Come avevo già anticipato qui ho avuto un’estate piena di impegni e di cose da vedere. Alcune di quelle che avevo pianificato sono saltate, come la gita sul Monviso. In compenso però ho visto posti che non conoscevo e altri che conosco molto bene, ma li ho visitati con persone diverse che li hanno resi a loro volta diversi.

Ecco quindi ciò che ho fatto.

A giugno, dopo che la terra dove vivo è stata proclamata Patrimonio dell’Unesco, ho approfittato dei weekend per vagare in questi paesini abbarbicati tra i vigneti, per godermeli.

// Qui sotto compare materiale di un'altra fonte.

/-- An idle step that sets RUN has accepted a READ and entered the next tick (R120). -/
theorem step_idle_rises (hidle : s.run = 0) (h : step s = .next t) (hon : t.run = 1) :
    t = (({ s with run := 1, pc := 0 } : State).serve 1).pass 1 := by
  have hhost : hostStep s = .next t := by rwa [step, if_neg (by simp [hidle])] at h
  obtain ⟨hread, hrst⟩ := hostStep_run hidle hhost hon
  cases hnext : s.inputs.rstAt (s.now + 1) with
  | true =>
    obtain rfl := Host.Outcome.next.inj ((step_of_accepting_reset hidle hread hrst hnext).symm.trans h)
    cases hon
  | false => exact Host.Outcome.next.inj (h.symm.trans (step_accepts_entering hidle hread hrst hnext))

/-- A step of a running block: the read has ended, or it goes on one step nearer to its end. -/
theorem State.Hardwired.step_running (hs : s.Hardwired) (hrun : s.run = 1) :
    ∃ t, step s = .next t ∧ (t.run = 0 ∨ (t.run = 1 ∧ t.Hardwired ∧ t.distance + 1 = s.distance)) := by
  have hidx : s.pc.toNat = 11 → s.idx.toNat < 40 := fun h11 => by
    have := (idxOk_iff s).1 (hs.index hrun (by omega))
    omega
  obtain ⟨t, ht⟩ := step_running_next hs.rom hrun hidx
  refine ⟨t, ht, (BitVec.eq_zero_or_eq_one t.run).imp_right fun hon => ?_⟩
  obtain ⟨-, hflows⟩ := exec_of_step_running hs.rom hrun ht hon
  exact ⟨hon, ⟨(step_rom ht).trans hs.rom, fun _ _ => hflows.idxOk (hs.index hrun)⟩, hflows.distance hs hrun hon⟩

/-- Every read ends within its distance; what every step that goes on keeps holds up to the last step. -/
theorem State.Hardwired.read_ends {P : State → Prop}
    (hkeep : ∀ u v, u.Hardwired → u.run = 1 → P u → step u = .next v → v.run = 1 → P v)
    (hs : s.Hardwired) (hrun : s.run = 1) (hP : P s) :
    ∃ k u t, k + 1 ≤ s.distance ∧ steps (k + 1) s = .next t ∧ u.Hardwired ∧ u.run = 1 ∧ P u ∧ step u = .next t ∧ t.run = 0 := by
  induction hd : s.distance generalizing s with
  | zero => exact absurd hd (hs.distance_pos hrun).ne'
  | succ d ih =>
    obtain ⟨v, hv, hend | ⟨hon, hv', hnearer⟩⟩ := hs.step_running hrun
    · exact ⟨0, s, v, by omega, (steps_succ hv 0).trans rfl, hs, hrun, hP, hv, hend⟩
    · obtain ⟨k, u, t, hk, hsteps, hrest⟩ := ih hv' hon (hkeep s v hs hrun hP hv hon) (by omega)
      exact ⟨k + 1, u, t, by omega, (steps_succ hv _).trans hsteps, hrest⟩

/-- Settles O38: the distance is at most 172 steps. -/
theorem everyReadEnds : Obligations.EveryReadEnds := by
  intro s h hrun
  obtain ⟨k, u, t, hk, hsteps, -, -, -, -, hend⟩ :=
    h.hardwired.read_ends (P := fun _ => True) (fun _ _ _ _ _ _ _ => trivial) hrun trivial
  exact ⟨k + 1, hk.trans (State.distance_le_of_running hrun), t, hsteps, hend⟩

/-! ### The one outcome of a read that no reset drops (R128, R194) -/

/-- Since `s` no read has ended, none has been committed, and no reset is to come. -/
structure Undecided (s u : State) : Prop where
  noReset : ∀ r ∈ u.inputs.resets, r ≤ u.now
  rets : retCount u.log = retCount s.log
  errors : errorCount u.log = errorCount s.log
  retained : u.retained = s.retained

/-- A read that goes on stays undecided. -/
theorem Undecided.of_step (h : Undecided s u) (hu : u.Hardwired) (hrun : u.run = 1) (hstep : step u = .next v) (hon : v.run = 1) :
    Undecided s v := by
  obtain ⟨hexec, -⟩ := exec_of_step_running hu.rom hrun hstep hon
  obtain ⟨-, hin⟩ := exec_rom_inputs hexec
  rw [State.serve_inputs] at hin
  have hreset : ∀ r ∈ v.inputs.resets, r ≤ v.now := fun r hr =>
    (h.noReset r (hin ▸ hr)).trans (now_le_of_exec_serve hexec)
  rcases exec_micro_cases (isHost_opAt _) hexec with ⟨hcmt, -, -, hlog⟩ | ⟨-, rfl⟩ | ⟨k, w, -, rfl⟩
  · refine ⟨hreset, ?_, ?_, ?_⟩
    · rw [hlog, State.serve_retCount, h.rets]
    · rw [hlog, State.serve_errorCount, h.errors]
    · rw [exec_retained hcmt hexec, State.serve_retained, h.retained]
  · cases hon
  · cases hon

/-- `t` is the end of a read at tick `p`: one `ret` more than in `s`, with the code in OUTCOME, and exactly if that code is not 0 one
`on_error` more and the retained registers as they were. -/
structure EndedAt (s t : State) (p : Tick) : Prop where
  now : t.now = p + 1
  rets : retCount t.log = retCount s.log + 1
  ret : Event.ret p t.outcome ∈ t.log
  errors : errorCount t.log = errorCount s.log + if t.outcome = 0 then 0 else 1
  error : t.outcome ≠ 0 → Event.onError p t.outcome ∈ t.log ∧ t.retained = s.retained

theorem retCount_cons_ret (p : Tick) (c : BitVec 2) (log : List Event) : retCount (.ret p c :: log) = retCount log + 1 :=
  List.countP_cons_of_pos rfl

theorem retCount_cons_onError (p : Tick) (c : BitVec 2) (log : List Event) : retCount (.onError p c :: log) = retCount log := rfl

/-- The end by CMT. -/
theorem endedAt_of_committed (s : State) : EndedAt s (s.committed.pass 1) s.now :=
  ⟨rfl, retCount_cons_ret _ _ _, List.mem_cons_self, rfl, fun hne => absurd rfl hne⟩

/-- The end by an error entry. -/
theorem endedAt_of_fails {o : Outcome} (h : Fails s i o v) : EndedAt s ((v.raise o).pass 1) v.now := by
  have hne : o.code ≠ 0 := by rcases h.code_cases with hc | hc <;> rw [hc] <;> decide
  refine ⟨rfl, ?_, List.mem_cons_self, ?_, fun _ => ⟨List.mem_cons_of_mem _ List.mem_cons_self, h.retained_eq⟩⟩
  · rw [State.pass_log, v.raise_log, retCount_cons_ret, retCount_cons_onError, h.log_eq]
  · rw [State.pass_log, v.raise_log, errorCount_cons_ret, errorCount_cons_onError, h.log_eq, State.pass_outcome, v.raise_outcome,
      if_neg hne]

/-- The last step of an undecided read is the operation that ends it, and the tick passed after it. -/
theorem Undecided.last_step (h : Undecided s u) (hu : u.Hardwired) (hrun : u.run = 1) (hstep : step u = .next t)
    (hend : t.run = 0) :
    ∃ w, exec (opAt u.pc) (u.serve (u.ticksOf (opAt u.pc))) = .next w ∧ w.run = 0 ∧ t = w.pass 1 := by
  rcases step_running_cases hu.rom hrun hstep with ⟨n, r, hr, -⟩ | ⟨w, hw, rfl⟩
  · obtain ⟨hmem, hlt, -⟩ := firstReset_mem hr
    exact absurd (h.noReset r hmem) (Nat.not_le.2 hlt)
  · rw [State.afterOp_run] at hend
    exact ⟨w, hw, hend, State.afterOp_of_ended hend⟩

/-- An undecided read ends with one outcome. -/
theorem Undecided.endedAt (h : Undecided s u) (hu : u.Hardwired) (hrun : u.run = 1) (hstep : step u = .next t)
    (hend : t.run = 0) : ∃ p, EndedAt s t p := by
  obtain ⟨w, hw, hwend, rfl⟩ := h.last_step hu hrun hstep hend
  have hserved : ∃ p, EndedAt (u.serve (u.ticksOf (opAt u.pc))) (w.pass 1) p := by
    obtain ⟨-, ⟨-, rfl⟩ | ⟨o, v, hfails, rfl⟩⟩ :=
      exec_opAt_ends (s := u.serve (u.ticksOf (opAt u.pc))) (by simpa using hrun) (by simpa using hw) hwend
    · exact ⟨_, endedAt_of_committed _⟩
    · exact ⟨_, endedAt_of_fails hfails⟩
  obtain ⟨p, hnow, hrets, hret, herrors, herror⟩ := hserved
  rw [State.serve_retCount, h.rets] at hrets
  rw [State.serve_errorCount, h.errors] at herrors
  rw [State.serve_retained, h.retained] at herror
  exact ⟨p, hnow, hrets, hret, herrors, herror⟩

/-- Settles O39: undecided up to its last step, and decided by that. -/
theorem everyReadHasExactlyOneOutcome : Obligations.EveryReadHasExactlyOneOutcome := by
  intro s h hrun hreset
  obtain ⟨k, u, t, hk, hsteps, hu, hurun, hundecided, hstep, hend⟩ :=
    h.hardwired.read_ends (P := Undecided s) (fun u v hu hrun hP => hP.of_step hu hrun) hrun ⟨hreset, rfl, rfl, rfl⟩
  obtain ⟨p, hnow, hrets, hret, herrors, herror⟩ := hundecided.endedAt hu hurun hstep hend
  have hlast : t.now - 1 = p := by rw [hnow]; rfl
  refine ⟨k + 1, hk.trans (State.distance_le_of_running hrun), t, hsteps, hend, hnow ▸ Nat.succ_pos p, hrets, hlast ▸ hret,
    herrors, fun hne => ?_⟩
  obtain ⟨hon, hretained⟩ := herror hne
  exact ⟨hlast ▸ hon, State.retained_eq_iff.1 hretained⟩

/-! ### How long a read lasts (R246) -/

theorem address_of_dly {a : BitVec 4} (h : opAt a = .dly n) : (a.toNat = 3 ∧ n = 3000) ∨ (a.toNat = 5 ∧ n = 25) := by
  have hdly : ∀ a : BitVec 4, (opAt a).mnemonic = "DLY" → a = 3 ∨ a = 5 := by decide
  rcases hdly a (congrArg Instr.mnemonic h) with rfl | rfl <;> cases h <;> decide

/-- A measurement that does not end the read takes at most its timeout and leaves the line at the other level; begun at its level, it
takes at least one tick. -/
theorem exec_meas_running (h : exec (.meas n l) s = .next t) (hon : t.run = 1) :
    ∃ k ≤ n, t.now = s.now + k ∧ s.line (s.now + k) = 1 - l ∧ (s.line s.now = l → 1 ≤ k) := by
  obtain ⟨k, hk, rfl⟩ := duration_of_exec_meas_running h hon
  obtain ⟨hle, -, hend⟩ := (duration_some s n l k).1 hk
  refine ⟨k, hle, rfl, level_eq_one_sub_of_ne hend, fun hstart => Nat.one_le_iff_ne_zero.2 ?_⟩
  rintro rfl
  exact hend hstart

/-- How many ticks after its word 0 a read can stand at word `a` with `x` bits counted (R129, R246). -/
def WithinBounds (a x e : Nat) : Prop :=
  (a ≤ 3 ∧ e = 0) ∨ ((a = 4 ∨ a = 5) ∧ e = 3000) ∨ ((a = 6 ∨ a = 7) ∧ e = 3025) ∨ (a = 8 ∧ 3025 ≤ e ∧ e ≤ 3110) ∨
    (a = 9 ∧ 3026 + 2 * x ≤ e ∧ e ≤ 3195 + 131 * x) ∨ (a = 10 ∧ 3027 + 2 * x ≤ e ∧ e ≤ 3251 + 131 * x) ∨
    ((a = 11 ∨ a = 12) ∧ 3028 + 2 * x ≤ e ∧ e ≤ 3326 + 131 * x) ∨ (13 ≤ a ∧ 3106 ≤ e ∧ e ≤ 8435)

section bounds

variable {a x e : Nat}

theorem WithinBounds.after_meas (h : WithinBounds a x e)
    (hmeas : (a = 7 ∧ k ≤ 85) ∨ (a = 8 ∧ x = 0 ∧ 1 ≤ k ∧ k ≤ 85) ∨ (a = 9 ∧ 1 ≤ k ∧ k ≤ 56) ∨ (a = 10 ∧ 1 ≤ k ∧ k ≤ 75)) :
    WithinBounds (a + 1) x (e + k) := by
  rcases hmeas with ⟨rfl, hk⟩ | ⟨rfl, rfl, hk⟩ | ⟨rfl, hk⟩ | ⟨rfl, hk⟩ <;> simp [WithinBounds] at h ⊢ <;> omega

theorem WithinBounds.after_dly (h : WithinBounds a x e) (hdly : (a = 3 ∧ n = 3000) ∨ (a = 5 ∧ n = 25)) :
    WithinBounds (a + 1) x (e + n) := by
  rcases hdly with ⟨rfl, rfl⟩ | ⟨rfl, rfl⟩ <;> simp [WithinBounds] at h ⊢ <;> omega

/-- LOOP goes back with one bit more, or on with the 40th. -/
theorem WithinBounds.after_loop (h : WithinBounds 12 x e) : WithinBounds (if x + 1 = 40 then 13 else 9) (x + 1) e := by
  split <;> simp [WithinBounds] at h ⊢ <;> omega

/-- The other words take no tick. -/
theorem WithinBounds.after_untimed (h : WithinBounds a x e)
    (ha : a = 0 ∨ a = 1 ∨ a = 2 ∨ a = 4 ∨ a = 6 ∨ a = 11 ∨ a = 13 ∨ a = 14) :
    WithinBounds (a + 1) (if a = 0 then 0 else x) e := by
  rcases ha with rfl | rfl | rfl | rfl | rfl | rfl | rfl | rfl <;> simp [WithinBounds] at h ⊢ <;> omega

end bounds

/-- A read whose word 0 stood at tick `p` is within its bounds, and between two measurements the line is at the level that ended the
first of them. -/
structure OnTime (p : Tick) (s : State) : Prop where
  within : ∃ e : Nat, s.now = p + e ∧ WithinBounds s.pc.toNat s.idx.toNat e
  high : s.pc.toNat = 8 ∨ s.pc.toNat = 10 → s.line s.now = 1
  low : s.pc.toNat = 9 ∨ s.pc.toNat = 11 ∨ s.pc.toNat = 12 → s.line s.now = 0

theorem exec_line (h : exec i s = .next t) : t.line = s.line := by
  unfold State.line
  rw [(exec_rom_inputs h).2]

/-- A measurement, by its address: it takes at least a tick but for the first one, and leaves the line at the other level. -/
theorem OnTime.exec_meas (h : OnTime p s) (hidx : idxOk s = true) (hi : opAt s.pc = .meas n l)
    (hexec : exec (.meas n l) s = .next t) (hflows : Flows s t) (hon : t.run = 1) : OnTime p t := by
  obtain ⟨⟨e, hnow, hwithin⟩, hhigh, hlow⟩ := h
  obtain ⟨k, hle, htnow, hline, hpos⟩ := exec_meas_running hexec hon
  have haddr := address_of_meas hi
  have hrange := (idxOk_iff s).1 hidx
  obtain ⟨hpc, hcount⟩ := hflows.line (by omega)
  rw [if_neg (by omega)] at hcount
  rw [← htnow, ← exec_line hexec] at hline
  have hmeas : (s.pc.toNat = 7 ∧ k ≤ 85) ∨ (s.pc.toNat = 8 ∧ s.idx.toNat = 0 ∧ 1 ≤ k ∧ k ≤ 85) ∨
      (s.pc.toNat = 9 ∧ 1 ≤ k ∧ k ≤ 56) ∨ (s.pc.toNat = 10 ∧ 1 ≤ k ∧ k ≤ 75) := by
    rcases haddr with ⟨ha, rfl, -⟩ | ⟨ha, rfl, rfl⟩ | ⟨ha, rfl, rfl⟩ | ⟨ha, rfl, rfl⟩
    · exact .inl ⟨ha, hle⟩
    · exact .inr (.inl ⟨ha, by omega, hpos (hhigh (.inl ha)), hle⟩)
    · exact .inr (.inr (.inl ⟨ha, hpos (hlow (.inl ha)), hle⟩))
    · exact .inr (.inr (.inr ⟨ha, hpos (hhigh (.inr ha)), hle⟩))
  refine ⟨⟨e + k, by rw [htnow, hnow, Nat.add_assoc], ?_⟩, fun hor => ?_, fun hor => ?_⟩
  · rw [hpc, hcount]
    exact hwithin.after_meas hmeas
  · rcases haddr with ⟨-, -, rfl⟩ | ⟨ha, -⟩ | ⟨-, -, rfl⟩ | ⟨ha, -⟩
    · exact hline
    · omega
    · exact hline
    · omega
  · rcases haddr with ⟨ha, -⟩ | ⟨-, -, rfl⟩ | ⟨ha, -⟩ | ⟨-, -, rfl⟩
    · omega
    · exact hline
    · omega
    · exact hline

/-- The operation at an address is a delay, a measurement, or takes no tick. -/
theorem timed_cases (a : BitVec 4) :
    (∃ n, opAt a = .dly n) ∨ (∃ n l, opAt a = .meas n l) ∨
      (a.toNat ≤ 2 ∨ a.toNat = 4 ∨ a.toNat = 6 ∨ 11 ≤ a.toNat) ∧ ∀ s : State, s.ticksOf (opAt a) = 0 := by
  have haddr : ∀ a : BitVec 4, a = 3 ∨ a = 5 ∨ a = 7 ∨ a = 8 ∨ a = 9 ∨ a = 10 ∨
      (a.toNat ≤ 2 ∨ a.toNat = 4 ∨ a.toNat = 6 ∨ 11 ≤ a.toNat) ∧
        (opAt a).mnemonic ≠ "DLY" ∧ (opAt a).mnemonic ≠ "MEAS" := by decide
  rcases haddr a with rfl | rfl | rfl | rfl | rfl | rfl | ⟨ha, hdly, hmeas⟩
  · exact .inl ⟨_, rfl⟩
  · exact .inl ⟨_, rfl⟩
  · exact .inr (.inl ⟨_, _, rfl⟩)
  · exact .inr (.inl ⟨_, _, rfl⟩)
  · exact .inr (.inl ⟨_, _, rfl⟩)
  · exact .inr (.inl ⟨_, _, rfl⟩)
  · exact .inr (.inr ⟨ha, fun s => s.ticksOf_of_untimed (fun n hn => hdly (congrArg Instr.mnemonic hn))
      fun n l hn => hmeas (congrArg Instr.mnemonic hn)⟩)

/-- A delay of the start signal. -/
theorem OnTime.exec_dly (h : OnTime p s) (hi : opAt s.pc = .dly n) (hexec : exec (.dly n) s = .next t) (hflows : Flows s t) :
    OnTime p t := by
  obtain ⟨⟨e, hnow, hwithin⟩, -, -⟩ := h
  have haddr := address_of_dly hi
  have htnow : t.now = s.now + n := exec_now hexec
  obtain ⟨hpc, hcount⟩ := hflows.line (by omega)
  rw [if_neg (by omega)] at hcount
  refine ⟨⟨e + n, by rw [htnow, hnow, Nat.add_assoc], ?_⟩, fun hor => by omega, fun hor => by omega⟩
  rw [hpc, hcount]
  exact hwithin.after_dly haddr

/-- An operation that takes no tick leaves the line at its level. -/
theorem OnTime.exec_untimed (h : OnTime p s) (ha : s.pc.toNat ≤ 2 ∨ s.pc.toNat = 4 ∨ s.pc.toNat = 6 ∨ 11 ≤ s.pc.toNat)
    (hidx : s.pc.toNat ≠ 0 → idxOk s = true) (hexec : exec (opAt s.pc) s = .next t) (hticks : s.ticksOf (opAt s.pc) = 0)
    (hflows : Flows s t) : OnTime p t := by
  obtain ⟨⟨e, hnow, hwithin⟩, hhigh, hlow⟩ := h
  have htnow : t.now = s.now := by rw [exec_now hexec, hticks, Nat.add_zero]
  obtain ⟨hlast, hline, hloop, -, -⟩ := hflows
  have hlevel : t.line t.now = s.line s.now := by rw [exec_line hexec, htnow]
  rw [← htnow] at hnow
  by_cases h12 : s.pc.toNat = 12
  · have hrange := (idxOk_iff s).1 (hidx (by omega))
    obtain ⟨hcount, hpc⟩ := hloop h12
    rw [Nat.mod_eq_of_lt (by omega)] at hcount
    refine ⟨⟨e, hnow, ?_⟩, fun hor => ?_, fun _ => hlevel.trans (hlow (.inr (.inr h12)))⟩
    · rw [h12] at hwithin
      rw [hpc, hcount]
      exact hwithin.after_loop
    · split at hpc <;> omega
  · obtain ⟨hpc, hcount⟩ := hline h12
    refine ⟨⟨e, hnow, ?_⟩, fun hor => by omega, fun hor => hlevel.trans (hlow (by omega))⟩
    rw [hpc, hcount]
    exact hwithin.after_untimed (by omega)

/-- A read that goes on stays within its bounds. -/
theorem OnTime.exec_opAt (h : OnTime p s) (hrun : s.run = 1) (hidx : s.pc.toNat ≠ 0 → idxOk s = true)
    (hexec : exec (opAt s.pc) s = .next t) (hon : t.run = 1) : OnTime p t := by
  have hflows := exec_opAt_flows hrun hexec hon
  rcases timed_cases s.pc with ⟨n, hi⟩ | ⟨n, l, hi⟩ | ⟨ha, hticks⟩
  · exact h.exec_dly hi (hi ▸ hexec) hflows
  · have haddr := address_of_meas hi
    exact h.exec_meas (hidx (by omega)) hi (hi ▸ hexec) hflows hon
  · exact h.exec_untimed ha hidx hexec (hticks s) hflows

Perchè? Perchè i miei occhi non si stancano mai di queste forme sinuose e rassicuranti, morbide e accoglienti che mi sono così care.

La Langa del Barbaresco

Mi sono goduta i tramonti sulle mie colline.

Tramonto su Alba

Tramonto su Alba

Ed ho festeggiato il riconoscimento dell’Unesco.

Il castello di Grinzane Cavour

Ho approfittato del mio Signorino per godermi anche un po’ di Liguria, sia del levante che del ponente, giusto per non farmi mancare niente.

Ho passato una serata inaspettata a Camogli.

Camogli

Camogli

Ed ho scoperto un gioiellino indimenticabile nella Val Nervia, Dolceacqua.

Il borgo medievale di Dolceacqua

Il borgo medievale di Dolceacqua

A luglio, con la scusa di mia nipote, sono tornata bambina anch’io. Tant’è che era lei che controllava me. Tappe a Cremona, a Sirmione, al Parco Natura Viva e poi ovviamente Gardaland, che non ci è bastato.

Giochi al castello di Sirmione

Giochi al castello di Sirmione

Sono anche tornata a Torino, con gli amici del Collegio dove ho vissuto per 10 anni. E ho trovato cambiato il quartiere dove abitavo… più sofisticato e radical chic.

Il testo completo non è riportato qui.